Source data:
•••••

theorem State.stageCell_keeps {s0 s : State} (h : Keeps s0 s) (a1) (a2) (a3) : Keeps s0 (State.stageCell s a1 a2 a3) := by
  unfold State.stageCell
  with_reducible repeat' first | exact h | assumption | apply State.modSched_keeps | apply State.setStage_keeps | apply State.drainMirror_keeps | apply State.drainXlate_keeps | apply State.drainLocal_keeps | split | apply foldl_keeps | intro _ | fail_if_no_progress refine Keeps.same ?_ rfl | fail_if_no_progress extract_lets | apply getD_keeps | apply elim_keeps | dsimp +zetaDelta only

theorem State.packetEnds_keeps {s0 s : State} (h : Keeps s0 s) (a1) (a2) (a3) (a4) (a5) : Keeps s0 (State.packetEnds s a1 a2 a3 a4 a5) := by
  unfold State.packetEnds
  with_reducible repeat' first | exact h | assumption | apply State.setVoq_keeps | apply State.mapSw_keeps | split | apply foldl_keeps | intro _ | fail_if_no_progress refine Keeps.same ?_ rfl | fail_if_no_progress extract_lets | apply getD_keeps | apply elim_keeps | dsimp +zetaDelta only

theorem State.grantLost_keeps {s0 s : State} (h : Keeps s0 s) (a1) (a2) (a3) (a4) (a5) : Keeps s0 (State.grantLost s a1 a2 a3 a4 a5) := by
  unfold State.grantLost
  with_reducible repeat' first | exact h | assumption | apply State.setVoq_keeps | apply State.loseStored_keeps | apply State.mirror_keeps | apply State.packetEnds_keeps | apply State.stageCell_keeps | apply State.raise_keeps | split | apply foldl_keeps | intro _ | fail_if_no_progress refine Keeps.same ?_ rfl | fail_if_no_progress extract_lets | apply getD_keeps | apply elim_keeps | dsimp +zetaDelta only

theorem State.readCell_keeps {s0 s : State} (h : Keeps s0 s) (a1) (a2) : Keeps s0 (State.readCell s a1 a2).2 := by
  unfold State.readCell
  with_reducible repeat' first | exact h | assumption | apply State.satAdd_keeps | apply State.freshBytes_keeps | apply State.raise_keeps | split | apply foldl_keeps | intro _ | fail_if_no_progress refine Keeps.same ?_ rfl | fail_if_no_progress extract_lets | apply getD_keeps | apply elim_keeps | dsimp +zetaDelta only

theorem State.grant_keeps {s0 s : State} (h : Keeps s0 s) (a1) (a2) (a3) (a4) : Keeps s0 (State.grant s a1 a2 a3 a4) := by
  unfold State.grant
  with_reducible repeat' first | exact h | assumption | apply State.setVoq_keeps | apply State.grantLost_keeps | apply State.readCell_keeps | apply State.packetEnds_keeps | apply State.mapSw_keeps | apply State.stageCell_keeps | split | apply foldl_keeps | intro _ | fail_if_no_progress refine Keeps.same ?_ rfl | fail_if_no_progress extract_lets | apply getD_keeps | apply elim_keeps | dsimp +zetaDelta only

theorem State.crossbarGrant_keeps {s0 s : State} (h : Keeps s0 s) (a1) (a2) (a3) : Keeps s0 (State.crossbarGrant s a1 a2 a3) := by
  unfold State.crossbarGrant
  with_reducible repeat' first | exact h | assumption | apply State.grant_keeps | split | apply foldl_keeps | intro _ | fail_if_no_progress refine Keeps.same ?_ rfl | fail_if_no_progress extract_lets | apply getD_keeps | apply elim_keeps | dsimp +zetaDelta only

theorem execCrossbarGrant_keeps {s0 s : State} (h : Keeps s0 s) (a0) (a1) (a2) : ∀ t, execCrossbarGrant a0 a1 a2 s = .next t → Keeps s0 t := by
  intro t ht
  refine Keeps.ofEq ?_ (Host.Outcome.next.inj ht).symm
  with_reducible repeat' first | exact h | assumption | apply State.crossbarGrant_keeps | split | apply foldl_keeps | intro _ | fail_if_no_progress refine Keeps.same ?_ rfl | fail_if_no_progress extract_lets | apply getD_keeps | apply elim_keeps | dsimp +zetaDelta only

theorem State.pdkEnter_keeps {s0 s : State} (h : Keeps s0 s) (a1) (a2) : Keeps s0 (State.pdkEnter s a1 a2) := by
  unfold State.pdkEnter
  with_reducible repeat' first | exact h | assumption | apply State.enqueue_keeps | split | apply foldl_keeps | intro _ | fail_if_no_progress refine Keeps.same ?_ rfl | fail_if_no_progress extract_lets | apply getD_keeps | apply elim_keeps | dsimp +zetaDelta only

theorem State.drainPdk_keeps {s0 s : State} (h : Keeps s0 s) (a1) : Keeps s0 (State.drainPdk s a1) := by
  unfold State.drainPdk
  with_reducible repeat' first | exact h | assumption | apply State.mapSw_keeps | apply State.pdkEnter_keeps | split | apply foldl_keeps | intro _ | fail_if_no_progress refine Keeps.same ?_ rfl | fail_if_no_progress extract_lets | apply getD_keeps | apply elim_keeps | dsimp +zetaDelta only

•••••

_Problem requirements:_ Reproduce the lines of the entries above from the one with "Keeps s0 (State.grantLost" to the one with "apply State.loseStored_keeps |", both included, exactly and without any other line.

_The answer:_
theorem State.grantLost_keeps {s0 s : State} (h : Keeps s0 s) (a1) (a2) (a3) (a4) (a5) : Keeps s0 (State.grantLost s a1 a2 a3 a4 a5) := by
  unfold State.grantLost
  with_reducible repeat' first | exact h | assumption | apply State.setVoq_keeps | apply State.loseStored_keeps | apply State.mirror_keeps | apply State.packetEnds_keeps | apply State.stageCell_keeps | apply State.raise_keeps | split | apply foldl_keeps | intro _ | fail_if_no_progress refine Keeps.same ?_ rfl | fail_if_no_progress extract_lets | apply getD_keeps | apply elim_keeps | dsimp +zetaDelta only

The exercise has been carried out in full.